### Aim of the exercise
Please copy the leading lines of the entries below exactly, concluding with the line in which "(R180, R181) -/" occurs.

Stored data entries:
--- START ---

/-- Departure offset 0 at the stores of a region: descriptors, written-in-tick bits and RCUR (R171, R175). -/
def Clus.storesDepart (m : Clus) (rg : Nat) : Clus :=
  let m := m.applyDescs rg
  let m := { m with st := { m.st with written := kclear m.st.written (2 ^ 18 * (15 * rg)) (2 ^ 18 * 15) } }
  let m := iter 240 (fun i x =>
    let k := 240 * rg + i
    x.onCore (·.setFld (pageSt (k / 48) (k / 16 % 3)) (regionOff (k % 16) + 20) 0 17 (kget x.st.rcur 0 k))) m
  { m with st := { m.st with rcur := kclear m.st.rcur (240 * rg) 240 } }

/-- HEXT of every local ring of a region's clusters := 0 after the release actions (R173). -/
def Clus.hextClear (m : Clus) (rg : Nat) : Clus :=
  iter 240 (fun i x =>
    let k := 240 * rg + i
    let d := x.core.region (k / 48) (k / 16 % 3) (k % 16)
    if d.mode = 1 ∧ d.hext ≠ 0 then
      x.onCore (·.setFld (pageSt (k / 48) (k / 16 % 3)) (regionOff (k % 16) + 16) 0 17 0)
    else x) m

/-! ## Operations at the memory (R180, R181) -/

/-- FILL of one granule with a 32-bit pattern. -/
def Clus.fillGranule (m : Clus) (clu st r g : Nat) (pat : W32) (job : Nat) : Nat × Clus :=
  m.writeOp clu st r (256 * g) ((List.replicate 64 (bytes4 pat)).flatten.map (fun b => (b, false))) (.own job) unitOp

/-- COPY of one granule, with poison. -/
def Clus.copyGranule (m : Clus) (clu sst sr sg dst dr dg job : Nat) : Nat × Clus :=
  let (l, code, m) := m.readOp clu sst sr (256 * sg) 256 (.own job) unitOp
  if code ≠ 0 then (code, m) else m.writeOp clu dst dr (256 * dg) l (.own job) unitOp

/-- Words of a byte list with poison. -/
def wordsPB (fuel : Nat) (l : List PB) : List (W32 × Bool) :=
  match fuel with
  | 0 => []
  | f + 1 => if l.isEmpty then [] else
    (word4 ((l.take 4).map (·.1)), (l.take 4).any (·.2)) :: wordsPB f (l.drop 4)

/-- COPY_ACC of one granule: each source value is added to the destination (R180). -/
def Clus.copyAccGranule (m : Clus) (clu sst sr sg dr dg : Nat) (int : Bool) (job : Nat) : Nat × Clus :=
  let (l, code, m) := m.readOp clu sst sr (256 * sg) 256 (.own job) unitOp
  if code ≠ 0 then (code, m)
  else
    let (code, _, m) := m.accOp clu 2 dr (256 * dg) (wordsPB 65 l) int (.own job) unitOp
    (code, m)

/-- Run n granule operations in rising order, ending at the first that fails (R181). -/
def granuleLoop (f : Nat → Clus → Nat × Clus) : Nat → Nat → Clus → Nat × Clus
  | 0, _, m => (0, m)
  | n + 1, i, m =>
    let (code, m) := f i m
    if code ≠ 0 then (code, m) else granuleLoop f n (i + 1) m

/-! ## Commands of the store pages -/

/-- SCRUB_READ: the pass reads its next word (R185). -/
def Clus.scrubRead (m : Clus) (clu st : Nat) : Clus :=
  if bitAt (m.core.rd (pageSt clu st) 0x58) 31 then
    let a := kget m.st.scrub 0 (3 * clu + st)
    let m := m.stTouch clu st a 32 unitScrub 0xFF
    { m with st := { m.st with scrub := kput m.st.scrub 0 (3 * clu + st) ((a + 32) % storeSize st) } }
  else m

/-- SCRUB_CTRL_WRITE: EN 0 ends the pass, and the next one starts at address 0 (R185). -/
def Clus.scrubCtrl (m : Clus) (clu st : Nat) (v : W32) : Clus :=
  let p := pageSt clu st
  let m := m.onCore (fun c => (c.wr p 0x58 (v &&& 0x8000FFFF)).setFld p 0x40 30 1 (bitsAt v 31 1))
  if bitAt v 31 then m else { m with st := { m.st with scrub := kput m.st.scrub 0 (3 * clu + st) 0 } }

/-- XST_CNT_CLR: zero the counters at 0x048–0x054 (R190). -/
def Clus.xstCntClr (m : Clus) (clu st : Nat) : Clus := m.onCore (·.zero (pageSt clu st) 0x48 4)
/-- XST_CAP_CLR: empty xST_FIRST_ERR. -/
def Clus.xstCapClr (m : Clus) (clu st : Nat) : Clus := m.onCore (·.zero (pageSt clu st) 0x60 8)
/-- BANK_CLR: zero every xST_BANK_CE and re-arm ST_ECC_CE and ST_BANK_WEAR (R185). -/
def Clus.bankClr (m : Clus) (clu st : Nat) : Clus :=
  let m := m.onCore (·.zero (pageSt clu st) 0x80 32)
  { m with st := { m.st with wear := kclear m.st.wear (32 * (3 * clu + st)) 32 } }
/-- ST_CE_FLIP and ST_UE_FLIP: arm the error of the next word written to a bank (R191). -/
def Clus.stFlip (m : Clus) (clu st bank bit : Nat) : Clus :=
  if bank < storeBanks st then
    m.onCore (fun c => (c.setFld (pageSt clu st) 0x28 8 5 bank).setFld (pageSt clu st) 0x28 bit 1 1)
  else m

end Sys2Proof.Machine
end

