/-- Run `f` on the head of the tile queue if it has opcode `opc`; a reserved opcode is rejected (R83, R100). -/
def Clus.mHead (m : Clus) (clu mm opc : Nat) (f : W128 → Clus) : Clus :=
  match m.mQueue clu mm with
  | [] => m
  | w :: _ =>
    if opcOf w = 0 ∨ 7 ≤ opcOf w then m.mBad clu mm w
    else if opcOf w = opc then f w
    else m

/-- Record MC_POISON_IN, class DATA, unless the store has recorded ST_UNDERRUN (R102). -/
def Clus.mPoison (m : Clus) (clu mm : Nat) (w : W128) (row : Nat) : Clus :=
  if (m.causes clu).any (fun f => f.code == 0x0501) then m
  else m.causeEvent clu (pageMc clu mm) (dataCause 0x0204) (itagOf w + row % 65536 * 65536)

/-! ## Weight tile images (R51–R59) -/

/-- Bytes of the fixed part of a tile image (R58). -/
def imgByte (l : List Byte) (i : Nat) : Nat := (l.getD i 0).toNat
/-- EXT_COUNT of a header. -/
def hdrExt (l : List Byte) : Nat := leNat (l.take 8) / 256 % 2048
/-- ROWSCALE of a header. -/
def hdrRow (l : List Byte) : Bool := decide (leNat (l.take 8) / 64 % 2 = 1)
/-- GUARD_POLICY of a header. -/
def hdrPolicy (l : List Byte) : Nat := leNat (l.take 8) / 16 % 4

/-- Whether a header breaks R59 for the format of the MLOAD. A field that R59 says is zero for the format (ROWSCALE of a GFP4
header, EXT_COUNT and GUARD_POLICY of a T2 header) counts as reserved there (DESIGN CHOICE, log entry 294). -/
def hdrBad (fmt : Nat) (l : List Byte) : Bool :=
  let w := leNat (l.take 8)
  decide (w % 16 ≠ fmt ∨ w / 128 % 2 ≠ 0 ∨ w / 2 ^ 19 ≠ 0 ∨ leNat ((l.take 64).drop 8) ≠ 0) ||
  (if fmt = 14 then decide (hdrRow l = true ∨ hdrPolicy l = 3 ∨ 1024 < hdrExt l)
   else decide (hdrExt l ≠ 0 ∨ hdrPolicy l ≠ 0))

/-- Extension record i of a GFP4 image (R53). -/
def extRec (l : List Byte) (i : Nat) : Nat := leNat ((l.drop (38976 + 4 * i)).take 4)

/-- Base guard record of block n × 8 + b (R51). -/
def baseRec (l : List Byte) (blk : Nat) : Nat := leNat ((l.drop (64 + 32768 + 2048 + 2 * blk)).take 2)

/-- Whether records of a GFP4 image are malformed, skipping poisoned ones (R59). -/
def gfpBad (l : List PB) (ext : Nat) : Bool :=
  let bs := l.map (·.1)
  let pois (a n : Nat) : Bool := ((l.drop a).take n).any (·.2)
  let basesBad := (List.range 2048).any (fun i =>
    !pois (64 + 32768 + 2048 + 2 * i) 2 && decide (baseRec bs i % 8 ≠ 0))
  let good := (List.range ext).filter (fun i => !pois (38976 + 4 * i) 4)
  let extBad := good.any (fun i => decide (extRec bs i % 256 ≠ 0))
  let blks := good.map (fun i => extRec bs i / 2 ^ 21)
  let orderBad := (blks.zip blks.tail).any (fun p => decide (p.2 < p.1))
  basesBad || extBad || orderBad

/-- Extension records of a block, as (index, value), in image order (R53). -/
def extOfBlock (l : List Byte) (ext blk : Nat) : List (Nat × Nat) :=
  (List.range ext).filterMap (fun i =>
    let r := extRec l i
    if r / 2 ^ 21 = blk then some (r / 2 ^ 16 % 32, r / 256 % 256) else none)

/-- A block of 32 weights: its values before the block scale, the scale byte, and counted saturations of WIDEN. -/
structure WBlock where
  vals : List FV
  scale : Option Int
  /-- Zero codes of T2 that never meet their operand (R63). -/
  zeros : List Bool
  sats : Nat
  deriving DecidableEq, Repr

/-- Scale exponent of a block scale byte; some 0 for a format without scales. -/
def blockScale (fmt byte : Nat) : Option Int := if isBlockFmt fmt then e8m0 byte else some 0
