-- ==== Sys2Proof/Machine/Lines.lean ====
section
/-!
DEFINITION. The Up Line and the Down Line (R205–R226): routes, injection, the packets' arrival at store line ports, HBM
controllers, DMA engines and edges, multicast, retries and bridges, and the line clear of a points-table swap.
-/
namespace Sys2Proof.Machine

/-! ## Routes (R205, R207, R211) -/

/-- Column of a die position in the package mesh. -/
def dieX (g : Nat) : Nat := g / 24 % 2 * 6 + g % 6
/-- Row of a die position. -/
def dieY (g : Nat) : Nat := g / 48 * 4 + g % 24 / 6
/-- Die position at a column and row. -/
def dieAt (x y : Nat) : Nat := (y / 4 * 2 + x / 6) * 24 + y % 4 * 6 + x % 6

/-- Router of an endpoint. -/
def routerOf (die ep : Nat) : Nat := if die < 96 then die else (die - 96) * 24 + edgeRouter (die - 96) ep

/-- Links from router a to router b, the local output included: X first on the Up Line, Y first on the Down Line. -/
def route (up : Bool) : Nat → Nat → Nat → List (Nat × Nat)
  | 0, _, _ => []
  | f + 1, a, b =>
    let base := if up then 0 else 5
    let dx : Bool := decide (dieX a ≠ dieX b)
    let dy : Bool := decide (dieY a ≠ dieY b)
    if (up && dx) || (!up && !dy && dx) then
      if dieX a < dieX b then (a, base + 1) :: route up f (dieAt (dieX a + 1) (dieY a)) b
      else (a, base + 3) :: route up f (dieAt (dieX a - 1) (dieY a)) b
    else if dy then
      if dieY a < dieY b then (a, base + 2) :: route up f (dieAt (dieX a) (dieY a + 1)) b
      else (a, base) :: route up f (dieAt (dieX a) (dieY a - 1)) b
    else [(a, base + 4)]

/-- Neighbour of a die position over a mesh output 0 N, 1 E, 2 S, 3 W. -/
def neighbour (g o : Nat) : Option Nat :=
  if o = 0 then (if dieY g = 0 then none else some (dieAt (dieX g) (dieY g - 1)))
  else if o = 1 then (if dieX g = 11 then none else some (dieAt (dieX g + 1) (dieY g)))
  else if o = 2 then (if dieY g = 7 then none else some (dieAt (dieX g) (dieY g + 1)))
  else if dieX g = 0 then none else some (dieAt (dieX g - 1) (dieY g))
/-- Whether a link crosses a quadrant boundary (R205). -/
def isBridge (g o : Nat) : Bool :=
  match neighbour g (o % 5) with
  | some n => decide (o % 5 < 4 ∧ n / 24 ≠ g / 24)
  | none => false
/-- Key of a link. -/
def linkKey (g o : Nat) : Nat := 10 * g + o
/-- Place code of a line event: the die and output, or the bridge of the concourse edge (R236). -/
def linkPlace (g o : Nat) : Nat :=
  match neighbour g (o % 5) with
  | some n => if isBridge g o then placeEdge (g / 24) 7 (n / 24) else placeDie g (o % 5)
  | none => placeDie g (o % 5)

/-- Flit-cycles of a packet (R206). -/
def flits (pk : Packet) : Nat := (64 + 64 * pk.chunks.toNat + 511) / 512
/-- EPOCH of a router. -/
def Core.epoch (c : Core) (g : Nat) : Bool := bitAt (c.rd (pagePts g) 0x40) 30
/-- Points-table bank in force at a router. -/
def Core.ptsBank (c : Core) (g : Nat) : Nat := c.fld (pagePts g) 0x40 31 1
/-- Region 2g + r of the slot that started a packet's transfer. -/
def pkRg (pk : Packet) : Nat := 2 * pk.srcDie.toNat + (if pk.srcRegion then 1 else 0)
/-- Last four detail bytes of a line event (R236). -/
def lnLast4 (pk : Packet) : Nat := pk.srcDie.toNat + pk.srcEp.toNat * 256 + pk.txn.toNat * 65536

/-- Name a packet's source to its timetable unit (R217, R220). -/
def Clus.noticeSource (m : Clus) (pk : Packet) (cause : Nat) : Clus :=
  if h : pkRg pk < 192 then
    { m with msg := { m.msg with notices := m.msg.notices ++
      [{ rgn := ⟨pkRg pk, h⟩, slot := ⟨pk.slot.toNat, pk.slot.isLt⟩, job := ⟨pk.job.toNat, pk.job.isLt⟩,
         cause := BitVec.ofNat 16 cause, inj := pk.inj }] } }
  else m

/-- Apply a change to the lines. -/
def Pkg.onNet (k : Pkg) (f : NetS → NetS) : Pkg := { k with net := f k.net }

/-- A packet that the lines drop, with its code, on output `o` of a router (R220, R226): its source is named. A packet of job 15
is only reported to the block post, with the place of the output, and the block post sends it again (log entry 291). -/
def Pkg.dropPacket (k : Pkg) (g o : Nat) (pk : Packet) (code : Nat) : Pkg :=
  let d := detail41 code 0xFF pk.slot.toNat 0 0 0 0 (lnLast4 pk)
  if pk.job = 15 then
    (k.onClus (·.onCore (·.record (pageLn g) code sevCorr 15 (linkPlace g o) d pk.inj))).onNet (fun n =>
      { n with again := n.again ++ [pk] })
  else k.onClus (fun m => (m.onCore (·.note (pageLn g) code sevCause pk.job.toNat d)).noticeSource pk code)

/-- LN_RETRY_EXH: the packet is dropped on output `o` of a router and its source named (R220). -/
def Pkg.exhaust (k : Pkg) (g o : Nat) (pk : Packet) : Pkg := k.dropPacket g o pk 0x0602

/-- Count one retry on a link; the first on a bridge since the last clear records LN_BRIDGE_CRC (R219). -/
def Pkg.countRetry (k : Pkg) (g o : Nat) (pk : Packet) (inj : Bool) : Pkg :=
  let k := k.onClus (·.onCore (·.incSat (pageLn g) (0xA8 + 4 * o) 1))
  if isBridge g o then
    let t := k.cl.core.tick.toNat
    let (n, t0) := kget k.net.bridge (0, 0) (linkKey g o)
    let nw := if t < t0 + 65536 then (n + 1, t0) else (1, t)
    let k := k.onNet (fun x => { x with bridge := kput x.bridge (0, 0) (linkKey g o) nw })
    if kget k.net.crcRec false (linkKey g o) then k
    else
      (k.onNet (fun x => { x with crcRec := kput x.crcRec false (linkKey g o) true })).onClus (·.onCore
        (·.record (pageLn g) 0x0603 sevCorr pk.job.toNat (linkPlace g o)
          (detail41 0x0603 0xFF 0xFF 0 0 0 0 (lnLast4 pk)) inj))
  else k

/-- What a packet does to a link it crosses: VC0 flits, an armed CRC_FLIP and an armed RETRY_KILL (R213, R237). The
mark tells that the packet was lost. -/
def Pkg.cross (pk : Packet) (k : Pkg × Bool) (l : Nat × Nat) : Pkg × Bool :=
  if k.2 then k
  else
    let (g, o) := l
    let x := if pk.vc = 0 then
        k.1.onNet (fun n => { n with vc0 := kput n.vc0 0 (linkKey g o) (kget n.vc0 0 (linkKey g o) + flits pk) })
      else k.1
    let inj := x.cl.core.rd (pageLn g) 0x28
    if bitsAt inj 8 4 ≠ o then (x, false)
    else
      let x := if bitAt inj 0 then
          (x.onClus (·.onCore (·.setFld (pageLn g) 0x28 0 1 0))).countRetry g o pk true
        else x
      if bitAt inj 1 then
        ((((x.onClus (·.onCore (·.setFld (pageLn g) 0x28 1 1 0))).countRetry g o pk true).countRetry g o pk true).exhaust g o
          { pk with inj := true }, true)
      else (x, false)

/-- LN_BAD_PACKET: a MASK_MCAST of a user job is dropped at its source router (R216). -/
def Pkg.badPacket (k : Pkg) (pk : Packet) : Pkg :=
  let g := routerOf pk.srcDie.toNat pk.srcEp.toNat
  k.onClus (fun m =>
    let m := m.onCore (·.record (pageLn g) 0x060A sevCont pk.job.toNat (placeDie g 4)
      (detail41 0x060A 0xFF pk.slot.toNat 0 0 0 0 (lnLast4 pk)))
    match m.run (pkRg pk) pk.slot.toNat with
    | some r => if entJob r.words = pk.job.toNat then m.fail r.clu (fatalCause 0x060A) else m.faultJob pk.job.toNat 0x060A
    | none => m.faultJob pk.job.toNat 0x060A)

/-- Whether a line clear is armed for the present tick. -/
def Core.lcArmed (c : Core) : Bool := decide (c.rd8 pageRoot 0x340 ≠ 0 ∧ c.rd8 pageRoot 0x340 = c.tick.toNat)

/-- Whether a line clear keeps a packet at its source: VC1–VC3 from the hold on, and everything from Close offset 0 of the armed
tick. What answers a packet already on the lines still goes, so that the lines can empty (R224). -/
def Pkg.heldBack (k : Pkg) (pk : Packet) : Bool :=
  decide (pk.type ≠ 3 ∧ pk.type ≠ 4) &&
    ((k.net.hold && decide (pk.vc ≠ 0)) || (k.cl.core.lcArmed && decide (k.cl.core.close0 ≤ k.cl.core.cycle)))

/-- Inject a packet at a router: the present EPOCH, an armed EPOCH_FLIP, and the links of its route (R208, R237). A MASK_MCAST
of a user job goes no further (R216), and a packet that a line clear holds back waits (R224). -/
def Pkg.injectAt (k : Pkg) (up : Bool) (g : Nat) (pk : Packet) : Pkg :=
  if pk.type = 6 ∧ pk.job ≠ 15 then k.badPacket pk
  else if k.heldBack pk then k.onNet (fun n => { n with waiting := n.waiting ++ [pk] })
  else
    let inj := k.cl.core.rd (pageLn g) 0x28
    let flip := bitAt inj 2 && decide (bitsAt inj 8 4 < 10) && (decide (bitsAt inj 8 4 < 5) == up)
    let k := if flip then k.onClus (·.onCore (·.setFld (pageLn g) 0x28 2 1 0)) else k
    let pk := { pk with epoch := (k.cl.core.epoch g) != flip, inj := flip }
    let (k, lost) := (route up 32 g (routerOf pk.dstDie.toNat pk.dstEp.toNat)).foldl (Pkg.cross pk) (k, false)
    if lost then k else k.onNet (fun n => { n with pkts := n.pkts ++ [pk] })
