/-- Guard offset 0: written window entries take effect at every port and GEN advances; accesses of the generation before
stay under the old entry and hold OLD_BUSY (R271). -/
def Pkg.windowsApply (k : Pkg) : Pkg :=
  iter 256 (fun w x =>
    let pg := pageWin (w / 64)
    let off := 0x100 + 32 * (w % 64)
    let c := x.cl.core
    let same := [0, 2, 4, 5].all (fun i =>
      decide (c.rd pg (off + 4 * i) &&& (if i = 0 then 0xFE000000 else 0xFFFFFFFF) = x.winW w i))
    let x := if same then x
      else
        let g := c.rd pg (off + 4) + 1
        let x := x.onCore (·.wr pg (off + 4) g)
        let win := [0, 2, 4, 5].foldl (fun m i =>
          kput m 0 (8 * w + i) (c.rd pg (off + 4 * i) &&& (if i = 0 then 0xFE000000 else 0xFFFFFFFF))) x.hbm.win
        let used := x.fab.inn.any (fun e => match e.2 with
          | some t => decide (t.frame.window.toNat = w)
          | none => false)
        let old := (bitsAt (x.winW w 4) 0 30 * 4096, (bitsAt (x.winW w 5) 0 30 + 1) * 4096)
        let x := if used then x.onFab (fun y => { y with oldWin := kput y.oldWin [] w (kget y.oldWin [] w ++ [old]) }) else x
        let x := x.onHbm (fun b => { b with win := kput win 0 (8 * w + 1) g })
        x.onFab (fun y => { y with inn := y.inn.map (fun e =>
          (e.1, e.2.map (fun t => if t.frame.window.toNat = w then { t with old := true } else t))) })
    let busy := x.fab.inn.any (fun e => match e.2 with
      | some t => t.old && decide (t.frame.window.toNat = w)
      | none => false)
    let x := if busy then x else x.onFab (fun y => { y with oldWin := kput y.oldWin [] w [] })
    if bitAt (x.cl.core.rd pg off) 24 = busy then x
    else x.onCore (·.setFld pg off 24 1 (if busy then 1 else 0))) k

/-! ## The stop signal (R302, R303) -/

/-- End the collective runs whose key answers true: they leave FB_COLL_BUSY (R303, R414). -/
def Pkg.dropRuns (k : Pkg) (p : Nat → Bool) : Pkg :=
  let gone := k.fab.runs.filter (fun e => p e.1)
  (k.onFab (fun y => { y with runs := y.runs.filter (fun e => !p e.1) })).onCore (fun c =>
    gone.foldl (fun x e => x.setFld (pageColl (e.1 / 64)) (0xC8 + e.1 % 64 / 32 * 4) (e.1 % 32) 1 0) c)

/-- End every collective run of a job. -/
def Pkg.endRuns (k : Pkg) (job : Nat) : Pkg :=
  k.dropRuns (fun e => decide (k.grpJob (bitsAt (nth (kget k.fab.coll [] e) 0 0) 52 4) = job))

/-- Apply a stop signal: ABORT to the group's job, its collective runs end, FB_STOP (R303). -/
def Pkg.stopApply (k : Pkg) (fgroup : Nat) (late : Bool) : Pkg :=
  match kget k.fab.stops none fgroup, k.grpOf fgroup with
  | some s, some i =>
    let job := k.grpJob i
    let d := detailFb s.origin 0xFF s.reason 0 fgroup s.ta
    let k := k.onCore (·.record (pageColl 0) 0x0A10 sevCont job (placeEdge 0 2 0) d)
    let k := if late then k.onCore (·.record (pageColl 0) 0x0A11 sevInfo job (placeEdge 0 2 0) d) else k
    let k := k.onCore (fun c => c.wrs pageFbPkg 0x60
      [BitVec.ofNat 32 fgroup, BitVec.ofNat 32 s.origin, BitVec.ofNat 32 s.reason, 0,
       BitVec.ofNat 32 s.ta, BitVec.ofNat 32 (s.ta / 2 ^ 32), 0, 0])
    let k := k.onFab (fun y => { y with stops := kput y.stops none fgroup none })
    (k.endRuns job).onClus (fun m => (m.abortJob job).faultJob job 0x0A10)
  | _, _ => k

/-- Whether Departure of tick T_a − 1 has passed. -/
def Core.stopLate (c : Core) (ta : Nat) : Bool := decide (ta < c.tick.toNat + 1 ∨ (ta = c.tick.toNat + 1 ∧ 96 ≤ c.cycle))

/-- Note a stop signal; the earliest T_a rules (R302). -/
def Pkg.stopNote (k : Pkg) (fgroup origin reason ta : Nat) : Pkg :=
  let s : StopS := { origin := origin, reason := reason, ta := ta }
  let best : StopS := match kget k.fab.stops none fgroup with
    | some o => if o.ta ≤ ta then o else s
    | none => s
  let k := k.onFab (fun y => { y with stops := kput y.stops none fgroup (some best) })
  if k.cl.core.stopLate ta then k.stopApply fgroup true else k

/-- Emit a stop signal for a group: T_a is four ticks on (R302). -/
def Pkg.stopEmit (k : Pkg) (i reason : Nat) : Pkg :=
  let ta := k.cl.core.tick.toNat + 4
  let seq := (k.fab.stopSeq + 1) % 2 ^ 32
  let k := k.onFab (fun y => { y with stopSeq := seq, stopSeen := y.stopSeen ++ [(k.node, seq)] })
  let k := k.sendGroup i { ftype := 0x18, srcNode := BitVec.ofNat 16 k.node, srcInc := BitVec.ofNat 8 k.inc, reason := BitVec.ofNat 8 reason,
                           f5 := BitVec.ofNat 64 ta, step := BitVec.ofNat 32 seq }
  k.stopNote (k.grpId i) k.node reason ta

/-- STOP: sent on once, to every member (R302). -/
def Pkg.stopFrame (k : Pkg) (f : Frame) : Pkg :=
  let id := (f.srcNode.toNat, f.step.toNat)
  if k.fab.stopSeen.elem id then k
  else match k.grpOf f.fgroup.toNat with
    | none => k
    | some i =>
      let k := k.onFab (fun y => { y with stopSeen := y.stopSeen ++ [id] })
      let k := k.sendGroup i { ftype := 0x18, srcNode := f.srcNode, srcInc := f.srcInc, reason := f.reason, f5 := f.f5, step := f.step }
      k.stopNote f.fgroup.toNat f.srcNode.toNat f.reason.toNat f.f5.toNat

/-- STOP_ABORT at Departure offset 95 of tick T_a − 1 (R303). -/
def Pkg.stopAbort (k : Pkg) (fgroup : Nat) : Pkg :=
  match kget k.fab.stops none fgroup with
  | some s => if s.ta ≤ k.cl.core.tick.toNat + 1 then k.stopApply fgroup false else k
  | none => k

--- END ---

### Task answer
/-- Departure offset 0 at the stores of a region: descriptors, written-in-tick bits and RCUR (R171, R175). -/
def Clus.storesDepart (m : Clus) (rg : Nat) : Clus :=
  let m := m.applyDescs rg
  let m := { m with st := { m.st with written := kclear m.st.written (2 ^ 18 * (15 * rg)) (2 ^ 18 * 15) } }
  let m := iter 240 (fun i x =>
    let k := 240 * rg + i
    x.onCore (·.setFld (pageSt (k / 48) (k / 16 % 3)) (regionOff (k % 16) + 20) 0 17 (kget x.st.rcur 0 k))) m
  { m with st := { m.st with rcur := kclear m.st.rcur (240 * rg) 240 } }

/-- HEXT of every local ring of a region's clusters := 0 after the release actions (R173). -/
def Clus.hextClear (m : Clus) (rg : Nat) : Clus :=
  iter 240 (fun i x =>
    let k := 240 * rg + i
    let d := x.core.region (k / 48) (k / 16 % 3) (k % 16)
    if d.mode = 1 ∧ d.hext ≠ 0 then
      x.onCore (·.setFld (pageSt (k / 48) (k / 16 % 3)) (regionOff (k % 16) + 16) 0 17 0)
    else x) m

/-! ## Operations at the memory (R180, R181) -/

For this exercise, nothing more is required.